[Stored entries]
____________

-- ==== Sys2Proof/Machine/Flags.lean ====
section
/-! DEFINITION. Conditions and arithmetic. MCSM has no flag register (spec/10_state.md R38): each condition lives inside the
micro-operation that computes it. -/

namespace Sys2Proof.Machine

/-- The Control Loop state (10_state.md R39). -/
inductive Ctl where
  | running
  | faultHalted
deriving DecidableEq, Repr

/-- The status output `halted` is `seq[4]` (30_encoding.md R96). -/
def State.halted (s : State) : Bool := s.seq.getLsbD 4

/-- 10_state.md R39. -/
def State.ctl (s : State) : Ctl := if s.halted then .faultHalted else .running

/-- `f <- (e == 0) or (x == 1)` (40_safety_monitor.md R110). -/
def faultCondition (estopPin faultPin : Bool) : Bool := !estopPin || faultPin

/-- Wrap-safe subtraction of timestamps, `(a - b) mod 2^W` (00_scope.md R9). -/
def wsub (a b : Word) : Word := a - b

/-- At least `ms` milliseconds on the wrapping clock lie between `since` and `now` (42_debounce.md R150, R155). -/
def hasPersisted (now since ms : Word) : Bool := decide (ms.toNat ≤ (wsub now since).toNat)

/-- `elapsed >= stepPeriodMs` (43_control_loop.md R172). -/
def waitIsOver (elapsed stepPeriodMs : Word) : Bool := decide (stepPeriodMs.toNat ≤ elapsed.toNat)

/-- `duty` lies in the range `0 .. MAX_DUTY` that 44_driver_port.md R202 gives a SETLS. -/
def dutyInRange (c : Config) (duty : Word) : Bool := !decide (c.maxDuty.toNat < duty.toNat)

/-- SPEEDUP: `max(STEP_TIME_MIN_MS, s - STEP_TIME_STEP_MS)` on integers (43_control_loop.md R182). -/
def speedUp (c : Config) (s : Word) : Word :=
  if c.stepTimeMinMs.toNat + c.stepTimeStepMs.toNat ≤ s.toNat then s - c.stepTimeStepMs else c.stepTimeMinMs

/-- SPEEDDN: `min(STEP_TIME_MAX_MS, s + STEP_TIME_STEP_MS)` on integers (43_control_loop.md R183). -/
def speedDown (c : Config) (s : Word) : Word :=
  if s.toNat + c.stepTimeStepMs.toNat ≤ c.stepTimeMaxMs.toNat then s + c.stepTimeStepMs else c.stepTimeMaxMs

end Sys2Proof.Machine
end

____________

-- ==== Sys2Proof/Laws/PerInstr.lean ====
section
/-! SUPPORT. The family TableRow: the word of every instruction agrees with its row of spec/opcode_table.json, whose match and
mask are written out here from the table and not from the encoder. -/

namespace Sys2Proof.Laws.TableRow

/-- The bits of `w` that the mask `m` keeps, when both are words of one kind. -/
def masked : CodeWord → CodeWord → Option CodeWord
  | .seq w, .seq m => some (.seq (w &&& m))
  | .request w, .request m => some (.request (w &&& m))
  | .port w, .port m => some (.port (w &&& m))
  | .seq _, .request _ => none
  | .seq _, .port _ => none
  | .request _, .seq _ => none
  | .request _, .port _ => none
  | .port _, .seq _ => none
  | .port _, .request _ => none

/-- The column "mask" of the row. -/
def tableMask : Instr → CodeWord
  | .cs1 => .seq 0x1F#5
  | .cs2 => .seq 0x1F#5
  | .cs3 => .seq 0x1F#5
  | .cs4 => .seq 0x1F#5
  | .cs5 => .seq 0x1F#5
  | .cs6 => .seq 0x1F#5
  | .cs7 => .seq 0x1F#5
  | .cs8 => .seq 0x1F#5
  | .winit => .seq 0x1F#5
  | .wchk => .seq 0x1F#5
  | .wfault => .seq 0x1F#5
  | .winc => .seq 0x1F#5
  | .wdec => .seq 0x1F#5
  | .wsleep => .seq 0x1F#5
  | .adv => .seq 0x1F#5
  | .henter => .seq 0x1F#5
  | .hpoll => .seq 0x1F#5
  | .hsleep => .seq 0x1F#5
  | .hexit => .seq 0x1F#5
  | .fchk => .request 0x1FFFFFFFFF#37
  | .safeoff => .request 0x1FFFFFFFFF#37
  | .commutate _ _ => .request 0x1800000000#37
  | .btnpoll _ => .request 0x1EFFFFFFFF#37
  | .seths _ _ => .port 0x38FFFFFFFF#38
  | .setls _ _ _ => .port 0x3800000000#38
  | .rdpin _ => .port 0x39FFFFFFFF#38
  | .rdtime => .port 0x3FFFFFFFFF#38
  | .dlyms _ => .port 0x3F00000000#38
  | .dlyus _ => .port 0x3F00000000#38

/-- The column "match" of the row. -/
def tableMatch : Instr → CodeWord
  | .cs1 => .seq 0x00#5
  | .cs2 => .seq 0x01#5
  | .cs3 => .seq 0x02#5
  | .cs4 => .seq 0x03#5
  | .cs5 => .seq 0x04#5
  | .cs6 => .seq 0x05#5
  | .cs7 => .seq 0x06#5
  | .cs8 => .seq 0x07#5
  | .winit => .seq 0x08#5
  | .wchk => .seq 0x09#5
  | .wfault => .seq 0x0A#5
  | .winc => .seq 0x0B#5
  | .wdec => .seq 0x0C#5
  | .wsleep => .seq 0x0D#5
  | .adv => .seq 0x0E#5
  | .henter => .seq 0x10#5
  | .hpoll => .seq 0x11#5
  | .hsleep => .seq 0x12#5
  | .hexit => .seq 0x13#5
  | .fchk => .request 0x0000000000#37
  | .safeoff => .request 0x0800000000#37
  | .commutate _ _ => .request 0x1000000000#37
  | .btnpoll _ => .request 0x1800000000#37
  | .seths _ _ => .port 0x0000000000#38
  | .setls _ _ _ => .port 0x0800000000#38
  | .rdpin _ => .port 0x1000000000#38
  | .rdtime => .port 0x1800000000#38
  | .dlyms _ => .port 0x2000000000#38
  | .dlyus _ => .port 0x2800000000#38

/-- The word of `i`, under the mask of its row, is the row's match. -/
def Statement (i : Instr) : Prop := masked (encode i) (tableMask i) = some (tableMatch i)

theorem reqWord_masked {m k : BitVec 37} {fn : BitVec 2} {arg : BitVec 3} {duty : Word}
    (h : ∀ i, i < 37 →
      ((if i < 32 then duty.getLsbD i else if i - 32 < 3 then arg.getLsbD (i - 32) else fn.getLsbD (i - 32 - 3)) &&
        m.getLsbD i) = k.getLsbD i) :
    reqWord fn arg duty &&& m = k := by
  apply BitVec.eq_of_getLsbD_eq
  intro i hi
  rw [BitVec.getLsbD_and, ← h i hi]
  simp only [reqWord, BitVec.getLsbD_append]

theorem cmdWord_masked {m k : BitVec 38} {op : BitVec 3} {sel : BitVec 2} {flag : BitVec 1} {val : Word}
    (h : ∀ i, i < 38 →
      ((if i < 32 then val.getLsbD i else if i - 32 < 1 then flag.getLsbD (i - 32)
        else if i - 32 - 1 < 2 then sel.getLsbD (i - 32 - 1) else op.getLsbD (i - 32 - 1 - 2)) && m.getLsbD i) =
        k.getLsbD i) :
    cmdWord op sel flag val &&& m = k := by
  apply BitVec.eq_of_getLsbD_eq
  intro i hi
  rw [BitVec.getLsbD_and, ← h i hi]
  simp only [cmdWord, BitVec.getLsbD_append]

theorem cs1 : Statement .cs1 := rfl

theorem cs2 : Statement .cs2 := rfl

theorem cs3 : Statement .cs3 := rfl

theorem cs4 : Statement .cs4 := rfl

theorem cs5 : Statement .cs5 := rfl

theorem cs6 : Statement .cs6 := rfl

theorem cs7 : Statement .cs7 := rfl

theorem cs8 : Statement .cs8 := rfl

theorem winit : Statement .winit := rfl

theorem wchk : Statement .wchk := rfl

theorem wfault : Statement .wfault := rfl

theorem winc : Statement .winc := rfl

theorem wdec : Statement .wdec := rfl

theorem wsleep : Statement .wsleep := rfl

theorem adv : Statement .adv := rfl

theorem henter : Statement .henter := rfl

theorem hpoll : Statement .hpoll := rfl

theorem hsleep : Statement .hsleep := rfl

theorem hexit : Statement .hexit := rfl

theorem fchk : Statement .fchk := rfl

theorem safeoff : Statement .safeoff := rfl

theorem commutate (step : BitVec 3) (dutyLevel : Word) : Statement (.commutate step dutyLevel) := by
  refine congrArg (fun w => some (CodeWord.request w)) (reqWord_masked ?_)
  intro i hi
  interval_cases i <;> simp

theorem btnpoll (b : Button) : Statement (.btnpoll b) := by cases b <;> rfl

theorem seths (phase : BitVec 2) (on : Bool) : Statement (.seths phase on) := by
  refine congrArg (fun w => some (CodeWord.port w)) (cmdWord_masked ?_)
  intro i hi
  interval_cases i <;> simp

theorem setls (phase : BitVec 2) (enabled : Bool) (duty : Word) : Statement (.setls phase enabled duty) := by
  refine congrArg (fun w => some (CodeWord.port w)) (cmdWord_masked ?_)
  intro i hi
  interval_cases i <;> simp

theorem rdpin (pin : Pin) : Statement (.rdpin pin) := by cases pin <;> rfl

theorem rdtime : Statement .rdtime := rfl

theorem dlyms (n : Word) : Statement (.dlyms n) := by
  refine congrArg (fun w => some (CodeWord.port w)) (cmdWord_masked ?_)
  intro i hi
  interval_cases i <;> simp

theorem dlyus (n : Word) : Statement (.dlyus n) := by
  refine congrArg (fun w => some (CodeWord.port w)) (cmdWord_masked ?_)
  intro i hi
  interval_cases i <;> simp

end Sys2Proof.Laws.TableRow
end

____________

Try it: Could you retype exactly the lines above, starting at the line that contains "theorem cs4 : Statement .cs4 := rfl" and ending at the line that contains "theorem fchk : Statement .fchk := rfl", and nothing more?

Answer to this problem:
theorem cs4 : Statement .cs4 := rfl

theorem cs5 : Statement .cs5 := rfl

theorem cs6 : Statement .cs6 := rfl

theorem cs7 : Statement .cs7 := rfl

theorem cs8 : Statement .cs8 := rfl

theorem winit : Statement .winit := rfl

theorem wchk : Statement .wchk := rfl

theorem wfault : Statement .wfault := rfl

theorem winc : Statement .winc := rfl

theorem wdec : Statement .wdec := rfl

theorem wsleep : Statement .wsleep := rfl

theorem adv : Statement .adv := rfl

theorem henter : Statement .henter := rfl

theorem hpoll : Statement .hpoll := rfl

theorem hsleep : Statement .hsleep := rfl

theorem hexit : Statement .hexit := rfl

theorem fchk : Statement .fchk := rfl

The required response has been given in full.